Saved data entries
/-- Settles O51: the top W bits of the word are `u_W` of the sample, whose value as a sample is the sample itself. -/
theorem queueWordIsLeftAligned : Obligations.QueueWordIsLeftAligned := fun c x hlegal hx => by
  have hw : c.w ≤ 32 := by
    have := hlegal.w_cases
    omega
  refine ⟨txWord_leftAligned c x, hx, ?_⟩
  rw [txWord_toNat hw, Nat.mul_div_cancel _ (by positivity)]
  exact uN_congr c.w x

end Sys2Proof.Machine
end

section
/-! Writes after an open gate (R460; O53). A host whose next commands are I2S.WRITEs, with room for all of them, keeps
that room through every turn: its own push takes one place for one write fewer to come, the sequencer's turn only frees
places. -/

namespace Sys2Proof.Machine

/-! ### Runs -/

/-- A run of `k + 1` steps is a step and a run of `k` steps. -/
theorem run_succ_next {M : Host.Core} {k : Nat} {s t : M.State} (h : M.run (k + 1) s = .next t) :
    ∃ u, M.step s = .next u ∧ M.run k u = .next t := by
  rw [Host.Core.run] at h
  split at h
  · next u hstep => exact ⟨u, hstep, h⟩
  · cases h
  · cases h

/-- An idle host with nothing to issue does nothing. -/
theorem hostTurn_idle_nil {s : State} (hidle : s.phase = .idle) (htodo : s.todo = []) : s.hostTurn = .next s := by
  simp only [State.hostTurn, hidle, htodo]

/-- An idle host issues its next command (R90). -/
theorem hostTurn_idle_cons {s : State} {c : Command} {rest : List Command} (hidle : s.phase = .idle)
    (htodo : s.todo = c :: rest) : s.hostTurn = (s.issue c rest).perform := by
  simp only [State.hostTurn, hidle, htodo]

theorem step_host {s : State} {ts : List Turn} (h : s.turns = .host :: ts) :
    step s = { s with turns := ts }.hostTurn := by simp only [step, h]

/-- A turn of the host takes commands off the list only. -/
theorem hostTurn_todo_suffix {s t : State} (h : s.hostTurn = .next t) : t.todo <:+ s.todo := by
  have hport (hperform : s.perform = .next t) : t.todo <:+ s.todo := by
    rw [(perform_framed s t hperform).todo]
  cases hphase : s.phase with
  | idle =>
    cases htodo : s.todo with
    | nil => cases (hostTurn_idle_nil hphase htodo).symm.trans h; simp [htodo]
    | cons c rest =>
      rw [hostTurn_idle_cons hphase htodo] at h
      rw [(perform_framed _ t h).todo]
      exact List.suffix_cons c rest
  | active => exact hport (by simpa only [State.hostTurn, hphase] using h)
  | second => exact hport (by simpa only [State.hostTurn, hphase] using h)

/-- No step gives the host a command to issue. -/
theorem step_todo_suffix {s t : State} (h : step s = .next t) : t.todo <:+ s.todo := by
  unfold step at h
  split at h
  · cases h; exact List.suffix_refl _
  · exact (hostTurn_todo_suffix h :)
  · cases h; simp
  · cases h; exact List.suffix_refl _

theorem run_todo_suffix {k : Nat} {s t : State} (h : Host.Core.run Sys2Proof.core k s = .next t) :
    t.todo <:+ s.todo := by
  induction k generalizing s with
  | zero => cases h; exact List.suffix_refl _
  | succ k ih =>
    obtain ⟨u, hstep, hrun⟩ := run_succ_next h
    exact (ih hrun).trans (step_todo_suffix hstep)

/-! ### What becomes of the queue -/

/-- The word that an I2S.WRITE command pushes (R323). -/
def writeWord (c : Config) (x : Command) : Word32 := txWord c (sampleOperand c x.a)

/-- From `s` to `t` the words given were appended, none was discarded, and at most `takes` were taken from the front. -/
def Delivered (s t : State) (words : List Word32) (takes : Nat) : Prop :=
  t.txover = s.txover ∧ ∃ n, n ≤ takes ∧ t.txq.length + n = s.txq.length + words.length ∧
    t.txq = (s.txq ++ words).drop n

◆ **What to do**
If a line of the records above holds the word "theorem", show it.

◆ **Exercise output**
theorem queueWordIsLeftAligned : Obligations.QueueWordIsLeftAligned := fun c x hlegal hx => by
theorem run_succ_next {M : Host.Core} {k : Nat} {s t : M.State} (h : M.run (k + 1) s = .next t) :
theorem hostTurn_idle_nil {s : State} (hidle : s.phase = .idle) (htodo : s.todo = []) : s.hostTurn = .next s := by
theorem hostTurn_idle_cons {s : State} {c : Command} {rest : List Command} (hidle : s.phase = .idle)
theorem step_host {s : State} {ts : List Turn} (h : s.turns = .host :: ts) :
theorem hostTurn_todo_suffix {s t : State} (h : s.hostTurn = .next t) : t.todo <:+ s.todo := by
theorem step_todo_suffix {s t : State} (h : step s = .next t) : t.todo <:+ s.todo := by
theorem run_todo_suffix {k : Nat} {s t : State} (h : Host.Core.run Sys2Proof.core k s = .next t) :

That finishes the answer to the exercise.